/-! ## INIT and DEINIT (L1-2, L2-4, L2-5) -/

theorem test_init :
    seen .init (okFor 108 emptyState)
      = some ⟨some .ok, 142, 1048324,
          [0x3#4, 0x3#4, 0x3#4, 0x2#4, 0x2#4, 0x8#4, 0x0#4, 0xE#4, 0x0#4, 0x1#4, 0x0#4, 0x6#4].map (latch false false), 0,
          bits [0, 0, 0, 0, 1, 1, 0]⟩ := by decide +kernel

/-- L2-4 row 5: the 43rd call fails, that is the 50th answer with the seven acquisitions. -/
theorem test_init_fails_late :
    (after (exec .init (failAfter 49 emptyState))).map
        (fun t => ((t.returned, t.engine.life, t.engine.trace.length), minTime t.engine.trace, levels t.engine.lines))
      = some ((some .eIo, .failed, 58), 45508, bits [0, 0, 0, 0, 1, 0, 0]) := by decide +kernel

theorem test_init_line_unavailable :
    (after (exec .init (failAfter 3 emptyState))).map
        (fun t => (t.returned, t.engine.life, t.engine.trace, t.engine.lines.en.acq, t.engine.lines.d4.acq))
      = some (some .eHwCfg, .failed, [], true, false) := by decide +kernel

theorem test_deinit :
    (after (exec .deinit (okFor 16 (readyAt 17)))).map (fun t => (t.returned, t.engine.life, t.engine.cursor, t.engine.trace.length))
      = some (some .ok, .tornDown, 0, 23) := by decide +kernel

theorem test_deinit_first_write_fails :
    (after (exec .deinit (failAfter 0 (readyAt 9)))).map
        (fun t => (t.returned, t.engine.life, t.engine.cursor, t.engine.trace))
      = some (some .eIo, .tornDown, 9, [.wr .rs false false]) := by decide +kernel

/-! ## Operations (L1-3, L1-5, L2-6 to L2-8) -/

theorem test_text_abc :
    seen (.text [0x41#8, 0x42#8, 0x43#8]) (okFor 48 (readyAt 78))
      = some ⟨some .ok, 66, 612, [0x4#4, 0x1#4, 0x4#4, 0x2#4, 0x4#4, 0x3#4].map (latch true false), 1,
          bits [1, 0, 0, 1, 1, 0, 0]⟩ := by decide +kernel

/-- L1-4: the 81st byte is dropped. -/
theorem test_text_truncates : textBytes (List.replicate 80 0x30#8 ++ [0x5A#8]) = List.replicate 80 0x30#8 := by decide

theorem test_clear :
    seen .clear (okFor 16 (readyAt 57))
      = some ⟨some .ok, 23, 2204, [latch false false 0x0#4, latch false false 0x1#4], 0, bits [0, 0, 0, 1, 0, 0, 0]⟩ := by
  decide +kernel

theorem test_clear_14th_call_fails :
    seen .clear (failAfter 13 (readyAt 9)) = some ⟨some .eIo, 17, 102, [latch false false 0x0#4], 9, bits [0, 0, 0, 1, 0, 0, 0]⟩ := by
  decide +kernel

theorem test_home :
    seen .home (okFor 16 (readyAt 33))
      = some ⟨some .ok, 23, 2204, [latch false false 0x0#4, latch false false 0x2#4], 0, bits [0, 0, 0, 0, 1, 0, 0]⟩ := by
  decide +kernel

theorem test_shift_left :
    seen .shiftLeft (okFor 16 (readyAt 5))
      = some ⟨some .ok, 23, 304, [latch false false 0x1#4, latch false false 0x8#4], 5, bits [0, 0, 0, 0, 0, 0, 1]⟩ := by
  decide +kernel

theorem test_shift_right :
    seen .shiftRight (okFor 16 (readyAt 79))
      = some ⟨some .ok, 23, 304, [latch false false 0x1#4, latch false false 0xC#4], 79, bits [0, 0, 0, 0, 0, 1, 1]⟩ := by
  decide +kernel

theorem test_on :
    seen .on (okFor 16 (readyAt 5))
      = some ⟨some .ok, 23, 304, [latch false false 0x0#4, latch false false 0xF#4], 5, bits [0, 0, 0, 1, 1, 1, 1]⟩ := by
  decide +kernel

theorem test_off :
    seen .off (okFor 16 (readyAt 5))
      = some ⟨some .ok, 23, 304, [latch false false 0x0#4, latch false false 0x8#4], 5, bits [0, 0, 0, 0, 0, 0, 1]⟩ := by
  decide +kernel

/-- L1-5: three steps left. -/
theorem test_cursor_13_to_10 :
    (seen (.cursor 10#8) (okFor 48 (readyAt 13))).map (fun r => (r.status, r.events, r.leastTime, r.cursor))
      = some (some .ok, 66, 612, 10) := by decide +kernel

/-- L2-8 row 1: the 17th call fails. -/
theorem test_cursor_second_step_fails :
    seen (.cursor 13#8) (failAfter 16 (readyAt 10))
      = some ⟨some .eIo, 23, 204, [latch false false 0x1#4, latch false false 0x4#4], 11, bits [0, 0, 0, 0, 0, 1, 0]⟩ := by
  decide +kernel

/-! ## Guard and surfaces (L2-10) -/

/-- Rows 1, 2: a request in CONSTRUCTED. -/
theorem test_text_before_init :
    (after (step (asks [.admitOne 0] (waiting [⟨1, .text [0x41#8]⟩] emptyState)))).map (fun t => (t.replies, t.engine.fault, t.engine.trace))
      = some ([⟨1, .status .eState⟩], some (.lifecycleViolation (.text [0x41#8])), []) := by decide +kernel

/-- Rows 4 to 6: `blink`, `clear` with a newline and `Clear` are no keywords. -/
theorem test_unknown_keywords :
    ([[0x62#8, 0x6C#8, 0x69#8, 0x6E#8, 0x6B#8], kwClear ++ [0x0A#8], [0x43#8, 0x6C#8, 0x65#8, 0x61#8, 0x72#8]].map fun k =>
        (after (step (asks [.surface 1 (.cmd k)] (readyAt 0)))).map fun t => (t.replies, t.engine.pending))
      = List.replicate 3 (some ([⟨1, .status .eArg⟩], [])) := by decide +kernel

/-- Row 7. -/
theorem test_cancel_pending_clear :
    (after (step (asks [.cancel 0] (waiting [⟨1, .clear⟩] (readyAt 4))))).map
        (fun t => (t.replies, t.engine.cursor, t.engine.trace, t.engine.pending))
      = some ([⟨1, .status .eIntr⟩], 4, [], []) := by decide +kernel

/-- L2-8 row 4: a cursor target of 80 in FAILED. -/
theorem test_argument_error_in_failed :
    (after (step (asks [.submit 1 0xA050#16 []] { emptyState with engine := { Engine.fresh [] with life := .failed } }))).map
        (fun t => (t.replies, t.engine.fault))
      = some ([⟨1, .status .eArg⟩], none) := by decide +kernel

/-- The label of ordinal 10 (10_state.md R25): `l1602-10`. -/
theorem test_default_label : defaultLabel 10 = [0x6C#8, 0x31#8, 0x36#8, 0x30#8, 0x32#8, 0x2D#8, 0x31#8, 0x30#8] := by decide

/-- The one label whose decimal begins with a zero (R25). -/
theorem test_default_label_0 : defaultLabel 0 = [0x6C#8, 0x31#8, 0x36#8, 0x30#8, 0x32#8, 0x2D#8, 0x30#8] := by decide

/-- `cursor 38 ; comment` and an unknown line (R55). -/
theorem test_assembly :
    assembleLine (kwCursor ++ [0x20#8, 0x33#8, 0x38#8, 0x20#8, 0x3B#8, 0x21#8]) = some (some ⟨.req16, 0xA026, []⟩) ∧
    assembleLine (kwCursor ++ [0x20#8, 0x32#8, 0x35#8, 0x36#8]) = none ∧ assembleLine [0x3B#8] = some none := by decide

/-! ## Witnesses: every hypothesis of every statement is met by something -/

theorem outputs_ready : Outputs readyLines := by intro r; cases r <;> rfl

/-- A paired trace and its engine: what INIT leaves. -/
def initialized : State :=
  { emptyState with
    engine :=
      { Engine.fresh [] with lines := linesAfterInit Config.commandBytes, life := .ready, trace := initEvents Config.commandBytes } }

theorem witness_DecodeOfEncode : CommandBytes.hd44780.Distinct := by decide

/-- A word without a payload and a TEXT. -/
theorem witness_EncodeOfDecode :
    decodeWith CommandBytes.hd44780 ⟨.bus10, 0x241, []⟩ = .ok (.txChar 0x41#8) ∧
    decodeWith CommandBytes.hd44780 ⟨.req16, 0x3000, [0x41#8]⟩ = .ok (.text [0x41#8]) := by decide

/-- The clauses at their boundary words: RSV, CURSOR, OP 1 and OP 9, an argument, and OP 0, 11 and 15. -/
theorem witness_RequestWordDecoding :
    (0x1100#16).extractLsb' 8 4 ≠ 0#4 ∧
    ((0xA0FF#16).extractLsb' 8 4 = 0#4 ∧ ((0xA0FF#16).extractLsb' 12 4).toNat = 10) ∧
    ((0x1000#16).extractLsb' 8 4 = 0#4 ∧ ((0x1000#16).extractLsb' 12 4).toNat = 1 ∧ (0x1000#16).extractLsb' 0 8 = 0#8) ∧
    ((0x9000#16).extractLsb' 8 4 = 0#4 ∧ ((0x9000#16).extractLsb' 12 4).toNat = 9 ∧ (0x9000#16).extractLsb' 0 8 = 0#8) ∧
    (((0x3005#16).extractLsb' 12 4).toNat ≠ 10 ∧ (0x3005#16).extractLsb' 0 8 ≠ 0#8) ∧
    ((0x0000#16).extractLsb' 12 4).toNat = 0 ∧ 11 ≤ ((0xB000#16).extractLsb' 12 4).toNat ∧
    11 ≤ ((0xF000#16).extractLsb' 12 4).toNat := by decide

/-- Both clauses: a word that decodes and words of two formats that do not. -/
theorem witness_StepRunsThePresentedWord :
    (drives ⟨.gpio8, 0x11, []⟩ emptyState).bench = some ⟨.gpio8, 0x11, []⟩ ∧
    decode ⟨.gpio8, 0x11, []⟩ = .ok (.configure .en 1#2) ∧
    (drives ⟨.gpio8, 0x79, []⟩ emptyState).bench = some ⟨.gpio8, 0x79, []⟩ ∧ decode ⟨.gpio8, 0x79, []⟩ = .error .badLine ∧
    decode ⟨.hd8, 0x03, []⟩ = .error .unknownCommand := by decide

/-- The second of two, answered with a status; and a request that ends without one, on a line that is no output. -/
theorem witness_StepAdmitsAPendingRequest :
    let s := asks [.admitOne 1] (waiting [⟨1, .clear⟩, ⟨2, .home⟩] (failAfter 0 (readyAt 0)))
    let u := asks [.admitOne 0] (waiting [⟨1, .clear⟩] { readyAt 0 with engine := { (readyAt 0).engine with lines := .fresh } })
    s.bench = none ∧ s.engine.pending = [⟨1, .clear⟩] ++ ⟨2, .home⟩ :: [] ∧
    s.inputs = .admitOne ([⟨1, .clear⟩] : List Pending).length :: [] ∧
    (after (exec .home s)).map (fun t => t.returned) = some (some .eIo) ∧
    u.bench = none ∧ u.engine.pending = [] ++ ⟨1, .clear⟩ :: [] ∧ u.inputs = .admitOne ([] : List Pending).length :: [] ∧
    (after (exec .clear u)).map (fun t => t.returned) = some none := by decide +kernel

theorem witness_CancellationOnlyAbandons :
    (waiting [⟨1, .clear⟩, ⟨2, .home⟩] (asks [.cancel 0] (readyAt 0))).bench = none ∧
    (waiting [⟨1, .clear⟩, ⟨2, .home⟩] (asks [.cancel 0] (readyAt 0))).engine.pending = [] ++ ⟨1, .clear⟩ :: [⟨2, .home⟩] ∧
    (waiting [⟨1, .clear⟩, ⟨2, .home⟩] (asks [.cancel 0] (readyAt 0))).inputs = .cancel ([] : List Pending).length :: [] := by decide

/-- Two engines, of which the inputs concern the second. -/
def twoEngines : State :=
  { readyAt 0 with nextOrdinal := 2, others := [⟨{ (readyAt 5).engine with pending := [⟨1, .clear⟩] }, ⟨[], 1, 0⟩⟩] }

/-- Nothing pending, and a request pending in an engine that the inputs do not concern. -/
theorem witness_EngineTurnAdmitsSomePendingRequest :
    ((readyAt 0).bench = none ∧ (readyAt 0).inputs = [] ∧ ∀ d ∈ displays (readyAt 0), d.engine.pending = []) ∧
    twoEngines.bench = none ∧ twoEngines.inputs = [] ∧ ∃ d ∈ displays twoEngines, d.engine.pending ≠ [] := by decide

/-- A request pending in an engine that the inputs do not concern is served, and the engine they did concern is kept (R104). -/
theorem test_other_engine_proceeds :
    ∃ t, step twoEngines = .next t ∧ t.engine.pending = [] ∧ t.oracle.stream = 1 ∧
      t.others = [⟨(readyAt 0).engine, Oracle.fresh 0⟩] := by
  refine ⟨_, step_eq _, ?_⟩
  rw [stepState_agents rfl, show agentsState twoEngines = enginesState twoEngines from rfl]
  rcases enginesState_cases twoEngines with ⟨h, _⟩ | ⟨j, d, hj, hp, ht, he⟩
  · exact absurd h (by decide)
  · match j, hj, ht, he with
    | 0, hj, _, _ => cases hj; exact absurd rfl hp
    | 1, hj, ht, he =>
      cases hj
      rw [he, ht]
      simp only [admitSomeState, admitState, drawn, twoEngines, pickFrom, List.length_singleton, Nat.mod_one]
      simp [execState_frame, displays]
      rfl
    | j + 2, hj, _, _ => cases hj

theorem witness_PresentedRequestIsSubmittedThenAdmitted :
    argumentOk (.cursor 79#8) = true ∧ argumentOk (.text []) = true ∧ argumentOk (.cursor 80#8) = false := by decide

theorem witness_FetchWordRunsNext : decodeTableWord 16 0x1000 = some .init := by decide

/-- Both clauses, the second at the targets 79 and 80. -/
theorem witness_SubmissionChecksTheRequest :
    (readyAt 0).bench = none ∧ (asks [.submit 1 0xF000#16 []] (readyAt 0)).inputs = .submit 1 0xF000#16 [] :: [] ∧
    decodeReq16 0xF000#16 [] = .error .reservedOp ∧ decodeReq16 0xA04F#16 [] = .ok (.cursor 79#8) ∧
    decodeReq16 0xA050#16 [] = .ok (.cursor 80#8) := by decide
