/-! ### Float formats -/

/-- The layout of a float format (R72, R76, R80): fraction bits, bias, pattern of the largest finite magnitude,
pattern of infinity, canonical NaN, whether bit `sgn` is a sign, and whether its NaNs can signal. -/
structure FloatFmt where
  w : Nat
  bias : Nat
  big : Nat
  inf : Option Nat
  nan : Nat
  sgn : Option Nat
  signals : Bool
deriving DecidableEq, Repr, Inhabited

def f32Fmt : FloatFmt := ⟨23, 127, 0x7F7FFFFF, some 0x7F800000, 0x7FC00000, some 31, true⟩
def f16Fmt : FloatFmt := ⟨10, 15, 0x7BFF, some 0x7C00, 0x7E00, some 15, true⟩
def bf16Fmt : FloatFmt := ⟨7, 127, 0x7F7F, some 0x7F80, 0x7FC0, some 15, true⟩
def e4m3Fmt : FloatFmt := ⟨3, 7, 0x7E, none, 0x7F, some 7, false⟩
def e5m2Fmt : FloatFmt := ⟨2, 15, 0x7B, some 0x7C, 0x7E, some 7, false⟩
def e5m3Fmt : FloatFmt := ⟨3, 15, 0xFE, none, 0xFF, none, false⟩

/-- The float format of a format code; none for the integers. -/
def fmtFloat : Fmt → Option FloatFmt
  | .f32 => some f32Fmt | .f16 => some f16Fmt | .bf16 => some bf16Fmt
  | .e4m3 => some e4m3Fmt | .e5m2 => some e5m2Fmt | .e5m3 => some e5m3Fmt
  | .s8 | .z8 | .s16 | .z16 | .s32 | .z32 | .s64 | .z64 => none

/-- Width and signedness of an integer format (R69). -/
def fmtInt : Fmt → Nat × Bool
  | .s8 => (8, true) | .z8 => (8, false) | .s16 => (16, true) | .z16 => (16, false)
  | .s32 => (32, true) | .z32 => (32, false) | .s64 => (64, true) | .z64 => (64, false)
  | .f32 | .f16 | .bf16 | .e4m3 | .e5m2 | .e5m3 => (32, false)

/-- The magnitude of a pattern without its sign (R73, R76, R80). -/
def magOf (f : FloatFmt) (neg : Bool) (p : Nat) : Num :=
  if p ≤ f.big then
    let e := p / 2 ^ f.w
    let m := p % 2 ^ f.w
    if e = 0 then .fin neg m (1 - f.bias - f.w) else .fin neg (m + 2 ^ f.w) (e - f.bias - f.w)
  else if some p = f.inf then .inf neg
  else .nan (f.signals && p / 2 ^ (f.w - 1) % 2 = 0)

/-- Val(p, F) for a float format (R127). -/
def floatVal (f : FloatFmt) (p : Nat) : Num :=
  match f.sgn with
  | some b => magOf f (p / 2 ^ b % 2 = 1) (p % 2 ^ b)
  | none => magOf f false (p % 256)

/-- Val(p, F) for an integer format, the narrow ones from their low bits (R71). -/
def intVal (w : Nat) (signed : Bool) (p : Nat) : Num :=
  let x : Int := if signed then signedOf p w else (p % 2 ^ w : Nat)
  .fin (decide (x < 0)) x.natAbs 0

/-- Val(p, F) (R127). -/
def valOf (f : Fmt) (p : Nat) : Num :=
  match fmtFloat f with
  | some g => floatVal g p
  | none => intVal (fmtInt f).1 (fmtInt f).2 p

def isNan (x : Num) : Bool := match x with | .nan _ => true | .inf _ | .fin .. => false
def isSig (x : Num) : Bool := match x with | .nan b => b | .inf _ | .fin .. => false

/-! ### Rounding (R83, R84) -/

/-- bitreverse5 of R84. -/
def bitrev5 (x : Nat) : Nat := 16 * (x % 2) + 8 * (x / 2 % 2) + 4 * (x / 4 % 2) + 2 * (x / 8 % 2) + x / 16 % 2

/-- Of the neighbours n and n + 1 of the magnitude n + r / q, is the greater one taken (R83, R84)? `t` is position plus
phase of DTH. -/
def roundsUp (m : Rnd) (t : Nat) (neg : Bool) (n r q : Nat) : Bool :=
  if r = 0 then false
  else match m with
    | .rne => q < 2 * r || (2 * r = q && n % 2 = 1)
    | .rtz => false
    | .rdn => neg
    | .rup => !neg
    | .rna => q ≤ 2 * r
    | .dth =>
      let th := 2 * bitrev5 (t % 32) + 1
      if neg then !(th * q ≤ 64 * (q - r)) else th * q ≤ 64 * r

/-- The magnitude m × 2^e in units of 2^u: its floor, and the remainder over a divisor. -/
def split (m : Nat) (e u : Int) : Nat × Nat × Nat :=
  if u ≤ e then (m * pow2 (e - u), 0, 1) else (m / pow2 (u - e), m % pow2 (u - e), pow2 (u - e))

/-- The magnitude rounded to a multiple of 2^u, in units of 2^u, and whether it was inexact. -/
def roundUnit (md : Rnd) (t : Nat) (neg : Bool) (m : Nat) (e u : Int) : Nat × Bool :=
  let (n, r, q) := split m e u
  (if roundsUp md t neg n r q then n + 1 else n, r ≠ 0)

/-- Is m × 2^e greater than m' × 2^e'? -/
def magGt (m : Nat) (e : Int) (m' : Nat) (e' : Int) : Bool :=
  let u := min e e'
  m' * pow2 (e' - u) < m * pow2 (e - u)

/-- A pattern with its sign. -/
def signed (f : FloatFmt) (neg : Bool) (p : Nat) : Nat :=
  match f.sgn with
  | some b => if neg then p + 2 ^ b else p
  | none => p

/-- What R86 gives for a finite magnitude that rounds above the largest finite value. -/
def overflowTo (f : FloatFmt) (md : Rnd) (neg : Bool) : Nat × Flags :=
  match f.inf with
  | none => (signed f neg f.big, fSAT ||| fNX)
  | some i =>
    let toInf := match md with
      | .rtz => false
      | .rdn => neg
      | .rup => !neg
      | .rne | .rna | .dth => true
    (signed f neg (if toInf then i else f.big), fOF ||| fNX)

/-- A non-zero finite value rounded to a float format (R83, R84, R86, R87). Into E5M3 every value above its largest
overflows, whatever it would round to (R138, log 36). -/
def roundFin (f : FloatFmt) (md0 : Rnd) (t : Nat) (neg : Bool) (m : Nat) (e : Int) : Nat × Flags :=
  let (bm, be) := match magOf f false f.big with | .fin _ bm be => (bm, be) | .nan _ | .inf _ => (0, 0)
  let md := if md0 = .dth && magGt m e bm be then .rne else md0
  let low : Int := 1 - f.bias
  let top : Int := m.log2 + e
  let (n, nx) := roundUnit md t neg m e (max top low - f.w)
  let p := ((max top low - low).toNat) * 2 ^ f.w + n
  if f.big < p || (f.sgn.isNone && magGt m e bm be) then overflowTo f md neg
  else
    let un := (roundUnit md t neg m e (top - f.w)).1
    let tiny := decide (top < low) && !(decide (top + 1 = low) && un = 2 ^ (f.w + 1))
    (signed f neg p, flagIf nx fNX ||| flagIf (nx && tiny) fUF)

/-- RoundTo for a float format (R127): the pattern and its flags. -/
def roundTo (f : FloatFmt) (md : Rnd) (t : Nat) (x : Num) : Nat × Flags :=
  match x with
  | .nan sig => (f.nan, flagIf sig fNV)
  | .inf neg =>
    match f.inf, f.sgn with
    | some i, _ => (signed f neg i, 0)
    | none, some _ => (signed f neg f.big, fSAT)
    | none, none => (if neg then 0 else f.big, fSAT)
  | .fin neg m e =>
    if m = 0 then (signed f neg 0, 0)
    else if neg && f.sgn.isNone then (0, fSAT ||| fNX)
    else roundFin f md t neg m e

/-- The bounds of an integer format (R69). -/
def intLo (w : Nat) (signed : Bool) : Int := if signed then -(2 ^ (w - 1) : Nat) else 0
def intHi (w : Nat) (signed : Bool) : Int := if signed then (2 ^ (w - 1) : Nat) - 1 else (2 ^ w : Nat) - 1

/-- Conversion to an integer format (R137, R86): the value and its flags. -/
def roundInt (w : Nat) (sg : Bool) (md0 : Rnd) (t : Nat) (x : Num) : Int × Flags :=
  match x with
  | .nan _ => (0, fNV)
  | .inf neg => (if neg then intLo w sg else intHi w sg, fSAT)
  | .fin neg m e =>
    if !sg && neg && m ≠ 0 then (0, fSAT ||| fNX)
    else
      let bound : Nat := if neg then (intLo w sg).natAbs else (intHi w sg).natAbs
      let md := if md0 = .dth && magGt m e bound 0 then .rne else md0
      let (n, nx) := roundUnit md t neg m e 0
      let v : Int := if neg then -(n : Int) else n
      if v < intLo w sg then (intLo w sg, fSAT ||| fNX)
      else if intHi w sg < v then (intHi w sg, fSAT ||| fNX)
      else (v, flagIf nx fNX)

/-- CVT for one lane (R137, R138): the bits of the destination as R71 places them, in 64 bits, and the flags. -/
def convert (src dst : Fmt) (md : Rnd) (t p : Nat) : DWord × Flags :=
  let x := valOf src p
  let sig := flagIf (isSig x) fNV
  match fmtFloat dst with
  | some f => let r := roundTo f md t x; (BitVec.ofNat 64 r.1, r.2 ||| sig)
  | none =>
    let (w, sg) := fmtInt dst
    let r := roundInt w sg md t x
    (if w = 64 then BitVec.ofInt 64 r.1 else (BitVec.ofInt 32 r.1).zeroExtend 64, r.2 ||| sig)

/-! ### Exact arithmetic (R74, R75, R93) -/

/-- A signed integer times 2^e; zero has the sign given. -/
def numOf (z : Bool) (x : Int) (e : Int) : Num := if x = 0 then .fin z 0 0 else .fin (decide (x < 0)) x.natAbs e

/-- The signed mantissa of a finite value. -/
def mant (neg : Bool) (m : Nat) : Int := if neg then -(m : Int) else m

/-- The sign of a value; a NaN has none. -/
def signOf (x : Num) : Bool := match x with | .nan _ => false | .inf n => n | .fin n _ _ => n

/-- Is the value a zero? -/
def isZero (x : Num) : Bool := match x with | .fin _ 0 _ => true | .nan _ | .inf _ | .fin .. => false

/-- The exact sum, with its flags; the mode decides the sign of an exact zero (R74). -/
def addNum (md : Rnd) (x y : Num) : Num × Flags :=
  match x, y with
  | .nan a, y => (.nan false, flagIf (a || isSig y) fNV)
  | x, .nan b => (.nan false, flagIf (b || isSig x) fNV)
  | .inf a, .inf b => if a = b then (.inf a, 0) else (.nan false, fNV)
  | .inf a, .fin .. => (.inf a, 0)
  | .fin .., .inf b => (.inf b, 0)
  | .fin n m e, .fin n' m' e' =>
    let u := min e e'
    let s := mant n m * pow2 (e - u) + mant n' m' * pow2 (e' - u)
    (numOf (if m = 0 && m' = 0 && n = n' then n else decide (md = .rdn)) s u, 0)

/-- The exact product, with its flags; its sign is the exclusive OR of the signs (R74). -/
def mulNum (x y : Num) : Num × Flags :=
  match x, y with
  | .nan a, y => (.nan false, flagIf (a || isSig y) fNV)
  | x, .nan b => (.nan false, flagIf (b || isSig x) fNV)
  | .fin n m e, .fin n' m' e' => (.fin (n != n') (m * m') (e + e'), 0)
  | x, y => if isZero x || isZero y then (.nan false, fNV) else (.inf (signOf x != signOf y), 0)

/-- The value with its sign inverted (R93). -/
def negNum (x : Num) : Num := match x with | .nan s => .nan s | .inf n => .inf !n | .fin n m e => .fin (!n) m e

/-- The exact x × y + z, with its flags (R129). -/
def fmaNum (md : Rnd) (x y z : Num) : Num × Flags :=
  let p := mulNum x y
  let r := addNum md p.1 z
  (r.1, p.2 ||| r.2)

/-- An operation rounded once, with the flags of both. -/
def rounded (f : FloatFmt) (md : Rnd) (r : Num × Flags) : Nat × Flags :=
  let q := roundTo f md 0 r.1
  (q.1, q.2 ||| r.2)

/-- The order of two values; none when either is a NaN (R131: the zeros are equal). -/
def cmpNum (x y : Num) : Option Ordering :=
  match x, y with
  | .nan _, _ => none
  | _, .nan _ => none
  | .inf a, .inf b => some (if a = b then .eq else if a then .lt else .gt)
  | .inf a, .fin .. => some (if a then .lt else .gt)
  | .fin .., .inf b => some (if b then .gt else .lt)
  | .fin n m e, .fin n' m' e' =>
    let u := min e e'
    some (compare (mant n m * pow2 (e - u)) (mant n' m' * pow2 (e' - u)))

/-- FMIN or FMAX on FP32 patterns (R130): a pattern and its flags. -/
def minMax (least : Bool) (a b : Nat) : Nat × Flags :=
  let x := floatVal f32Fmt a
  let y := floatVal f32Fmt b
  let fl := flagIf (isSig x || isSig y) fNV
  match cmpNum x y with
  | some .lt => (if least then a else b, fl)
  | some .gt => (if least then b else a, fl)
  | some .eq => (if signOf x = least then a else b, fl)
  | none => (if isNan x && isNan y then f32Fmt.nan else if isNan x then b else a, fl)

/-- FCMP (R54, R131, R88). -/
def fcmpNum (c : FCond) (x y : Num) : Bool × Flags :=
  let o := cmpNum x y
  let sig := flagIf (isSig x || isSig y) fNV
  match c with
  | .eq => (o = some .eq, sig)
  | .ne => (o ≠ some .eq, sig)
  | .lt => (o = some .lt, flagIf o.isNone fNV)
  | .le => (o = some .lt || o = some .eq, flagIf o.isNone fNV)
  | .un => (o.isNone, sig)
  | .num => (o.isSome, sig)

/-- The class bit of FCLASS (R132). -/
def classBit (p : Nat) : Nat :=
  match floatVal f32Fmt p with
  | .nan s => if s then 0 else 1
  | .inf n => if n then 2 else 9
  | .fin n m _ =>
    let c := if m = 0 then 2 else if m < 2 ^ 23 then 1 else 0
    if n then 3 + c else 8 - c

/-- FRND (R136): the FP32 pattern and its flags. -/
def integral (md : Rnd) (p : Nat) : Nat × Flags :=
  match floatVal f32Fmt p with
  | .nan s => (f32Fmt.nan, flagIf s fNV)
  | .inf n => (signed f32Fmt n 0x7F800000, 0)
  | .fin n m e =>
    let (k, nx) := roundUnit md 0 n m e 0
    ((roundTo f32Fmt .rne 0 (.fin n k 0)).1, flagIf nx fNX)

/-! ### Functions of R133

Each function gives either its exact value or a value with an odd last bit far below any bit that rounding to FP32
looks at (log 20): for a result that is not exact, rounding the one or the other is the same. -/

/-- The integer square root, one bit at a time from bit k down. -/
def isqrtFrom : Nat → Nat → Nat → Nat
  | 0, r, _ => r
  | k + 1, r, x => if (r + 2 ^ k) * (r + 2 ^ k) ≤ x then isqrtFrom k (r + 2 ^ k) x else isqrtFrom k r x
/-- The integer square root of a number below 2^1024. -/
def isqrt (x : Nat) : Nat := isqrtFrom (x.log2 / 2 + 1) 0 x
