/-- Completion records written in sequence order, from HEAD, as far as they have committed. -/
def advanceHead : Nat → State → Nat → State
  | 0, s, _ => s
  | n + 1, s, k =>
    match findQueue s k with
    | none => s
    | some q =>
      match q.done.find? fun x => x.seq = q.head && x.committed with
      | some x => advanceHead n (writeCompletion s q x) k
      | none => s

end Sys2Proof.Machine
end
^^^^
▶ [Task brief] Beginning with the line above that contains "structure FloatFmt where", copy each line exactly up to and including the line that contains "def f32Fmt : FloatFmt", and go no further.

▶ [Task output]
structure FloatFmt where
  w : Nat
  bias : Nat
  big : Nat
  inf : Option Nat
  nan : Nat
  sgn : Option Nat
  signals : Bool
deriving DecidableEq, Repr, Inhabited

def f32Fmt : FloatFmt := ⟨23, 127, 0x7F7FFFFF, some 0x7F800000, 0x7FC00000, some 31, true⟩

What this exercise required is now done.